You are viewing a plain text version of this content. The canonical link for it is here.
Posted to issues@maven.apache.org by "Kristian Rosenvold (JIRA)" <ji...@codehaus.org> on 2012/11/05 08:20:13 UTC

[jira] (MSHARED-258) PrettyPrintXmlWriter encoding of \u0000 in xpp3dom attribute incorrect/different from p-u xpp3dom

Kristian Rosenvold created MSHARED-258:
------------------------------------------

             Summary: PrettyPrintXmlWriter encoding of \u0000 in xpp3dom attribute incorrect/different from p-u xpp3dom
                 Key: MSHARED-258
                 URL: https://jira.codehaus.org/browse/MSHARED-258
             Project: Maven Shared Components
          Issue Type: Bug
          Components: maven-shared-utils
    Affects Versions: maven-shared-utils-0.1
            Reporter: Kristian Rosenvold


When porting surefire to m-s-u I came across the case where
unicode \u0000 gets encoded as &amp;#0; in an xml attribute in the prettyprintxmlwriter. This is probably the reason why the PrettyPrintXmlWriter was forked into surefire originally. 

Now from SUREFIRE-456 it seems like it's specification-wise illegal to do this encoding, but it does actually preserve the character value of non-printable characters. 

So the more I type on this issue, the more it seems like the forked PPXW actually does the best-effort "right" thing when it comes to xml encoding "any" string as long as we want to stay human readable....?

I need some input on this one ;)

--
This message is automatically generated by JIRA.
If you think it was sent incorrectly, please contact your JIRA administrators: https://jira.codehaus.org/secure/ContactAdministrators!default.jspa
For more information on JIRA, see: http://www.atlassian.com/software/jira

        

[jira] (MSHARED-258) PrettyPrintXmlWriter encoding of \u0000 in xpp3dom attribute incorrect/different from p-u xpp3dom

Posted by "Jörg Schaible (JIRA)" <ji...@codehaus.org>.
    [ https://jira.codehaus.org/browse/MSHARED-258?page=com.atlassian.jira.plugin.system.issuetabpanels:comment-tabpanel&focusedCommentId=312868#comment-312868 ] 
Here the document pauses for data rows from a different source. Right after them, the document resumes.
-- ==== Sys2Proof/Machine/Sched.lean ====
section
/-! DEFINITION. What the package does beside the instructions of the issuing context: packets in flight (R281 to R288), code homed
elsewhere (log entry 15), and the events that are due or possible, among which the step picks by `Config.choice` where the manual
fixes no order (log entry 1). -/

namespace Sys2Proof.Machine

/-- R442, R448: whether contexts may issue. -/
def State.live (s : State) : Bool := !s.shut

/-- The issuing context issues: it holds the current run of its core, and no member of its gang is parked. -/
def State.issues (s : State) : Bool :=
  s.live && s.cx.status = .running && !(s.cx.inGang && s.cx.gangIds.any (fun id => (s.ctx id).status.holdsGang))

/-- Time passes. -/
def State.idle (s : State) : State := s.counted

/-- R68: fetch continues after a marker. -/
def State.skipTo (s : State) (next : Word) : State := { s with cx := { s.cx with pc := next, code := [] } }

/-- R52: issue holds for a walk of the program counter's page. -/
def State.holdForFetch (s : State) : State := { s.counted with cx := { s.cx with status := .walking s.cx.pc 2 } }

/-- The issuing core is now that of a context; one that held issue tries again. -/
def State.turn (s : State) (c : CtxId) : State :=
  let s := s.focus c
  if s.cx.status = .blocked then { s with cx := { s.cx with status := .running } } else s

/-! ## Packets in flight -/

/-- The event by which a packet is dealt with: one that came from another package has been accepted before, and is tried again
(R263). -/
def State.netEvent (s : State) (p : Packet) : Instr := if p.spkg = s.pkg then packetEvent p else .landingFault p
/-- The n-th packet in flight inside the package, taken out. -/
def State.takePacket (s : State) (n : Nat) : Option (Instr × State) :=
  (s.net[n]?).map (fun p => (s.netEvent p, { s with net := s.net.eraseIdx n }))
/-- R286: the packets of an ordered type arrive in the order in which their source sent them. -/
def inOrder (p : Packet) (before : List Packet) : Bool :=
  !decide (p.type.toNat < 0x10) ||
    !before.any (fun q => decide (q.type.toNat < 0x10) && q.spkg = p.spkg && q.sdie = p.sdie && q.score = p.score && q.sag = p.sag && q.ddie = p.ddie)
/-- The packets in flight that can be dealt with. An access behind a held one of its context and page waits for that one (R263). -/
def State.deliverable (s : State) : List (List Act) :=
  ((List.range s.net.length).filter (fun n => match s.net[n]? with
    | some p => (p.spkg ≠ s.pkg && !(accessType p.type && s.heldBefore p)) || (p.spkg = s.pkg && inOrder p (s.net.take n) && !((packetInv p).isSome && s.storeFull p.ddie))
    | none => false)).map (fun n => [.deliver n])

/-! ## Contexts -/

/-- One event. -/
def ev (i : Instr) : List Act := [.event i]


/-- What a switch point of the issuing context would deliver or do, besides the choice of the next run. -/
def State.owesHere (s : State) : Bool :=
  (s.pending && (s.cx.gidx = 0 || !s.cx.inGang)) || ((s.cx.victim.isSome || s.cx.unpin || s.drainNow.isSome) && s.allParked)
/-- Whether the choice of R53 on the issuing context's core would take it now. -/
def State.nextHere (s : State) : Bool :=
  s.cx.cores.any (fun k => !s.coreHeld k && s.nextRun k = some s.cx.id)
/-- Whether a switch point of the issuing context comes to something. -/
def State.switches (s : State) : Bool :=
  match s.cx.status with
  | .atSwitch => !s.cx.gangIds.any (fun id => (s.ctx id).awaits)
  | .halting => (s.cutsHalt && !s.cx.awaits) || s.haltable
  | .ready => s.owesHere || (s.cx.haltReq && s.cx.dbgen) || s.nextHere
  | .refused _ => true
  | .posted _ _ => s.owesHere
  | .waiting _ _ _ _ => s.owesHere
  | .faulted _ => s.owesHere
  | .onEntry _ _ => s.owesHere
  | .onMig _ => s.owesHere
  | .debug _ _ _ => s.owesHere
  | _ => false
/-- R50, R51. -/
def switchActs (c : Ctx) : List Act := [.turn c.id, .event (if 512 ≤ c.runLen then .forcedSwitchPoint else .switchPoint)]

/-- R171: whether a waiting context's condition has to be tested: it holds, a question is to be put, or an answer has come. -/
def State.waitDue (s : State) : Bool :=
  match s.cx.status with
  | .waiting (.tokens _ mask _) _ _ _ => s.cx.toksQuiet mask
  | .waiting (.counter _ c thr) _ _ _ =>
    if ctPkg c = s.pkg then reached (s.cell (ctDie c) (ctIndex c)) thr || s.cx.poll.isSome else s.cx.poll.all (fun q => q.2.isSome)
  | .waiting (.phase _ _ id ph) _ _ _ =>
    if phLocal s id then ph.any (fun k => (s.phState id k).isSome) else s.cx.poll.all (fun q => q.2.isSome)
  | .waiting (.await _ _ _ ph _ conf) _ _ _ =>
    let e := s.chainParked ph
    let ts := chainToks s s.chaseFuel ph
    ((awaitEnd conf e).isSome && (s.flushesOver ts || !(s.flushesNew ts).isEmpty)) || parkedPh ph e ≠ ph
  | _ => false
/-- R67: whether the counts awaited are zero. -/
def Ctx.countsZero (c : Ctx) (pod host : Bool) : Bool := !((pod && decide (c.postedPod ≠ 0)) || (host && decide (c.postedHost ≠ 0)))

/-- What may happen next on one context, time aside. -/
def State.ctxActs (s : State) (c : Ctx) : List (List Act) :=
  let t := s.focus c.id
  let own : List (List Act) := match c.status with
    | .running => if t.issues then [[.turn c.id]] else []
    | .blocked => if c.rem.any (fun r => r.kind = .fetch || r.kind = .gather || r.kind = .poll) then [] else [[.turn c.id]]
    | .walking va acc => [ev (.tlbWalkComplete c.id va acc)]
    | .onMig va => if t.migrating va then [] else [ev (.tlbWalkComplete c.id va 0)]
    | .faulted _ => [ev (.faultEntryPost c.id)]
    | .posted pod host => if c.countsZero pod host then [ev (.postedCountWaitEnd c.id)] else []
    | .waiting _ _ _ _ => if t.waitDue then [ev (.waitConditionMet c.id)] else []
    | _ => []
  let done := c.flushes.filter (s.flushSettled c.id)
  (if t.switches then [switchActs c] else []) ++ own ++ done.map (fun k => ev (.dflushTokenDone c.id k))

/-- What the passing of time brings to one context (R171, R363). -/
def State.ctxTimed (s : State) (c : Ctx) : List (List Act) :=
  (match c.status with
   | .waiting w (some d) _ _ =>
     let asks := match w with | .phase _ _ id _ => !phLocal s id | _ => false
     if d.ule s.time && !asks then [ev (.waitTimeout c.id)] else []
   | _ => []) ++
  (match c.run with
   | some r => if decide (10000 ≤ (s.time - r.charged).toNat) then [ev (.quotaCharge c.id)] else []
   | none => [])

/-! ## Engines -/

/-- Whether the engine has something to do for a copy. -/
def Copy.works (c : Copy) (s : State) : Bool := c.canGo && s.forked c.by_ && (c.unacked = 0 || (c.err = 0 && !c.det && decide (c.pos < c.total) && !c.asked))
def FlightRow.works (r : FlightRow) (s : State) : Bool :=
  r.canGo && s.forked r.by_ && s.rowMayGo r && (match r.stage with | .send => true | .next => true | .count _ => true | _ => false)
def State.landWorks (s : State) (x : LandRow) : Bool :=
  x.onEntry.isNone && (if x.slot.isNone then s.rowTurn x else !(s.landable x).isEmpty)
/-- Whether the first firing of a die can start, or a stalled one be posted. -/
def State.fires (s : State) (die : BitVec 2) : Bool :=
  s.vatDue die || s.firings.any (fun f => f.die = die && f.stall.isSome && s.fqRoom f.e.prot) ||
    (match s.firings.find? (fun f => f.die = die && !f.begun && f.onEntry.isNone) with
     | some f => f.e.coll.isSome || !f.channel || s.channelFree die
     | none => false)
/-- What the engines of cores and dies may do next. -/
def State.engineActs (s : State) : List (List Act) :=
  (s.cores.filter (fun k => (k.mxq.head?).any (fun o => s.forked o.by_))).map (fun k => ev (.matrixOpComplete k.id)) ++
  (s.copies.filter (fun c => c.works s)).map (fun c => ev (.copyComplete c.id)) ++
  (s.rows.filter (fun r => r.works s)).map (fun r => ev (.copyComplete r.id)) ++
  (s.copies.filter (fun c => c.stall.isSome && c.onEntry.isNone)).map (fun c => ev (.copyPageFault c.id)) ++
  (s.rows.filter (fun r => r.stall.isSome && r.onEntry.isNone)).map (fun r => ev (.copyPageFault r.id)) ++
  (s.landRows.filter s.landWorks).map (fun x => ev (.dispatchRowLanded x.id)) ++
  (s.firings.filter (fun f => f.fin.isSome)).map (fun f => ev (.triggeredOpComplete f.id)) ++
  (dies.filter s.fires).map (fun d => ev (.triggerFiring d)) ++
  (s.colls.filter (fun c => s.collGoes c || (c.stall.isSome && c.onEntry.isNone))).map (fun c => ev (.collectiveDone c.die c.slot)) ++
  dies.flatMap (fun d => (((s.die d).egress.map (fun e => e.1)).eraseDups).map (fun k => ev (.codedPacketForm d k)))

/-! ## Invocations and launches -/

/-- Whether a held or pre-empted invocation can move on (R194, R235, R369). -/
def State.readies (s : State) (r : InvRec) : Bool :=
  if r.stage = .preempted then r.tiles && s.sentOut r
  else if r.stage ≠ .held || r.onEntry.isSome then false
  else if r.i.resolve then !r.regd || (s.argsOf r).any (fun x => x.breaks.isSome || x.waitsAt.any (s.unwatched r)) ||
    (s.argsOf r).all (fun x => x.waitsAt.isNone)
  else if r.entry.isNone then !r.asked
  else if r.turn.isNone then s.otherwiseReady r
  else s.otherwiseReady r && r.tiles && r.place.isSome && (!(s.flushesNew r.i.toks).isEmpty || (s.flushesOver r.i.toks &&
    (s.mayRun r || ((s.awayBlock r.i.pctx r.i.region).isSome && r.leave.isNone))))
/-- Whether the lists of a cluster let an invocation's tiles be loaded now (R237). -/
def State.loads (s : State) (r : InvRec) : Bool :=
  match r.place with
  | none => false
  | some p =>
    s.listTurn r p && (r.stage ≠ .running || r.windows.all (fun w => s.rangeFree w.1.coreId w.2))
/-- The dispatcher's next choice on a die (R238, R366, R369). -/
def State.dispatchActs (s : State) (die : BitVec 2) : List (List Act) :=
  if (s.readyOn die).isEmpty then []
  else match s.chosen die with
    | some (r, _) => [ev (if r.frame.isEmpty then .dispatchChoice die else .invocationResume r.i.id)]
    | none => if (s.readyOn die).any (s.preempts die) then [ev (.dispatchChoice die)] else []
def State.invActs (s : State) : List (List Act) :=
  (s.invs.filter s.readies).map (fun r => ev (.invocationReady r.i.id)) ++
  (s.invs.filter (fun r => ((s.otherwiseReady r && r.turn.isSome) || r.stage = .preempted) && r.place.isNone)).map (fun r => ev (.floatingPlacement r.i.id)) ++
  (s.invs.filter s.loads).map (fun r => ev (.tileResidencyLoaded r.i.id)) ++
  (if s.invs.isEmpty then [] else dies.flatMap s.dispatchActs) ++
  s.objs.filterMap (fun o => match o.moving with
    | some c => if s.staysFor o then none else some (ev (.objectMigration o.name c))
    | none => none)

/-- Whether the retirement of a launch can go on (R358). -/
def State.retires (s : State) (x : Launch) : Bool :=
  if x.id.pkg = s.pkg then
    x.res ≠ .pending && x.refused.isNone && !x.freed && (!x.ending || (x.out.isEmpty && s.stepOver x))
  else
    !x.ending || (!x.cut && decide (2 ≤ x.step)) || (!x.freed && decide (3 ≤ x.step)) || (!x.out.isEmpty && s.stepOver x && s.flushed x)
def State.launchActs (s : State) : List (List Act) :=
  (((s.launches.filter (fun l => l.id.pkg = s.pkg && !l.running && l.refused.isNone)).map (fun l => l.id.q)).eraseDups.filter (fun q =>
    (s.unchecked q).isSome || (s.waitingLaunch q).any (fun l => l.asked.isNone && l.checked) && decide ((s.runningLaunches q).length < (s.queue q).mout))).map
    (fun q => ev (.launchStart q)) ++
  (s.launches.filter s.retires).map (fun l => ev (.launchRetirement l.id)) ++
  (s.launches.filter (fun l => l.id.pkg = s.pkg && (l.refused.isSome || (l.freed && l.out.isEmpty && s.flushed l)))).map
    (fun l => ev (.completionRecordPost l.id))

/-! ## The device beside them -/

/-- R396, R398, R399: shootdowns and migrations of a die. -/
def State.pagerActs (s : State) (die : BitVec 2) : List (List Act) :=
  let x := s.die die
  let t := x.tcb
  (if t.go && !s.holdsOn t.range && (t.urgent || !s.pinsOn t.range) then [ev (.shootdownComplete die)] else []) ++
  (match x.mig with
   | some m => if s.pinsOn (pageRange m.pctx m.va) || s.holdsOn (pageRange m.pctx m.va) then [] else [ev (.pageMigration die m.pctx m.va)]
   | none => x.notify.map (fun n => ev (.pageMigration die n.1 n.2)))
/-- R409: descriptors whose EN reads 1 and that are not enabled yet. -/
def State.streamActs (s : State) : List (List Act) :=
  let at_ := s.regs.stab.toNat
  if at_ = 0 then []
  else s.mem.filterMap (fun e =>
    if at_ ≤ e.1 ∧ e.1 < at_ + 131072 ∧ (e.1 - at_) % 128 = 0 ∧ e.2.getLsbD 0 then
      let idx : BitVec 10 := BitVec.ofNat 10 ((e.1 - at_) / 128)
      if (s.streamOf idx).isSome then none else some (ev (.streamEnable idx))
    else none)
/-- R407: ports whose ring holds an entry that can be sent. -/
def State.portActs (s : State) : List (List Act) :=
  (dies.filter (fun e =>
    let p := s.port e
    p.en && p.link && ringLen p.txlen.toNat 32768 && decide (p.txdone.toNat < p.txprod.toNat) && !p.txAsked)).map (fun e => ev (.ethernetTransmit e))
def State.deviceActs (s : State) : List (List Act) :=
  dies.flatMap s.pagerActs ++ s.streamActs ++ s.portActs ++ (if s.regs.qgo && !s.tagged quoteTag then [ev .quoteComplete] else [])
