-- ==== Sys2Proof/Certificates/Slice0/Obligations.lean ====
section
/-! DEFINITION. The statements about the machine. Each names in its docstring the rules of the manual that it formalises. -/

open Sys2Proof Sys2Proof.Machine

/-! ## Scalar instructions -/

/-- R73, R96: for every two-source integer instruction of the F class, every register and immediate form and both widths: where it
executes, it completes; gd holds the result that the table of R96 gives, computed on n bits from the two sources and, with W,
sign-extended; a write to g0 is discarded; nothing else changes. -/
def Obligations.IntegerTwoSource : Prop :=
  ∀ (i : Instr) (o : IntOp) (s : State), intOps i = some o → s.Executes o.m .plain →
    Falls i s o.y.len o.m.sw (s.SetsG o.gd (o.result s))

/-- R23: DIV, DIVU, REM and REMU have a result for every divisor and never trap. They are V-class: the result is outstanding,
and nothing else changes. -/
def Obligations.IntegerDivision : Prop :=
  ∀ (i : Instr) (o : IntOp) (s : State), divOps i = some o → s.Executes o.m .plain →
    Falls i s o.y.len o.m.sw (s.Owes (gRes o.gd (o.result s)))

/-- R73, R97 to R99, R101: CLZ, CTZ, POPC, BREV, EXTR, INSR, SEXT, ZEXT, LEA, MOVI and CSEL: every well-formed form completes
with the value given, and nothing else changes. -/
def Obligations.FieldAndMoveResults : Prop :=
  ∀ (i : Instr) (o : GOp) (s : State), fieldOps i = some o → i.wf = true → s.Executes o.m .plain →
    Falls i s o.len o.m.sw (s.SetsG o.gd (o.v s))

/-- R100, R102: CMP writes whether its condition holds, and QOP bit 2 × qa + qb of its table; a write to q0 is discarded, and
nothing else changes. -/
def Obligations.CompareAndPredicateResults : Prop :=
  (∀ m qd ga y w cond (s : State), s.Executes m .plain →
    ∃ b : Bool, (b = true ↔ if w = true then cmpHolds ((s.g ga).setWidth 32) ((s.src y).setWidth 32) cond.toNat
        else cmpHolds (s.g ga) (s.src y) cond.toNat) ∧
      Falls (.cmp m qd ga y w cond) s y.len m.sw (s.SetsQ qd b)) ∧
  (∀ m qd qa qb tt (s : State), s.Executes m .plain →
    Falls (.qop m qd qa qb tt) s 8 m.sw
      (s.SetsQ qd (tt.getLsbD (2 * (s.q qa).toNat + (s.q qb).toNat))))

/-- R103, R104: the scalar FP32 instructions are V-class: the FP32 result of the operation on bits [31:0] of the sources is outstanding for [31:0] of gd,
with [63:32] zero; FCMP owes whether its condition holds. They never fault; nothing else changes. R105, R106, R34: FCVT completes with the converted
bits outstanding for gd. In every mode but SR nothing else changes; whenever the mode in effect is SR, the generator has taken one step and its new
word rounds. -/
def Obligations.FloatingPointScalar : Prop :=
  ((∀ (i : Instr) (o : FOp) (s : State), floatOps i = some o → s.Executes o.m .plain →
     Falls i s 8 o.m.sw (s.Owes (gRes o.gd (BitVec.ofNat 64 (o.v s).toNat)))) ∧
   (∀ m qd ga gb cond (s : State), s.Executes m .plain →
     ∃ b : Bool, (b = true ↔ fcmpHolds (s.f ga) (s.f gb) cond.toNat) ∧
       Falls (.fcmp m qd ga gb cond) s 8 m.sw (s.Owes (qRes qd b)))) ∧
  (∀ m gd ga rm df sf ov (s : State), s.Executes m .plain →
     let code := if rm = 7 then s.cx.rmode else rm
     let integer := fmtInt df = true ∨ fmtInt sf = true
     if code = 4 ∧ ¬ integer then
       Falls (.fcvt m gd ga rm df sf ov) s 8 m.sw (fun u =>
         u = { s with cx := { s.cx with
           gen := genStep s.cx.gen
           pend := s.cx.pend ++ gRes gd (convert df sf ov (.sr (genStep s.cx.gen)) (s.g ga)) } })
     else
       Falls (.fcvt m gd ga rm df sf ov) s 8 m.sw (s.Owes (gRes gd (convert df sf ov (plainMode code) (s.g ga)))))

/-- R37, R48, R49: g0 reads 0, q0 true and m0 all ones. A register with no V-class result outstanding reads as the register
holds; with results outstanding, a read gives the register's value or that of one of the results. -/
def Obligations.RegisterReads : Prop :=
  ∀ s : State, s.g 0 = 0 ∧ s.q 0 = true ∧ s.m 0 = BitVec.allOnes 32 ∧
    (∀ r : GReg, r ≠ 0 → (∀ v, RegVal.g r v ∉ s.cx.pend) → s.g r = s.cx.g[r.toFin]) ∧
    (∀ r : GReg, r ≠ 0 → s.g r = s.cx.g[r.toFin] ∨ ∃ v, RegVal.g r v ∈ s.cx.pend ∧ s.g r = v) ∧
    (∀ r : QReg, r ≠ 0 → s.q r = s.cx.q[r.toFin] ∨ ∃ v, RegVal.q r v ∈ s.cx.pend ∧ s.q r = v) ∧
    (∀ r : MReg, r ≠ 0 → s.m r = s.cx.m[r.toFin] ∨ ∃ v, RegVal.m r v ∈ s.cx.pend ∧ s.m r = v)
Jörg Schaible commented on MSHARED-258:
---------------------------------------

Facts in short: Null character encoding is always illegal in XML. Control characters encodings are illegal in  XML 1.0, but valid in XML 1.1 (simply write appropriate XML header).

Long story: Jason used ages ago the code for Xpp3Dom in XStream and took the PrettyPrintWriter also in Plexus. The code evolved in XStream also over the years though ;-)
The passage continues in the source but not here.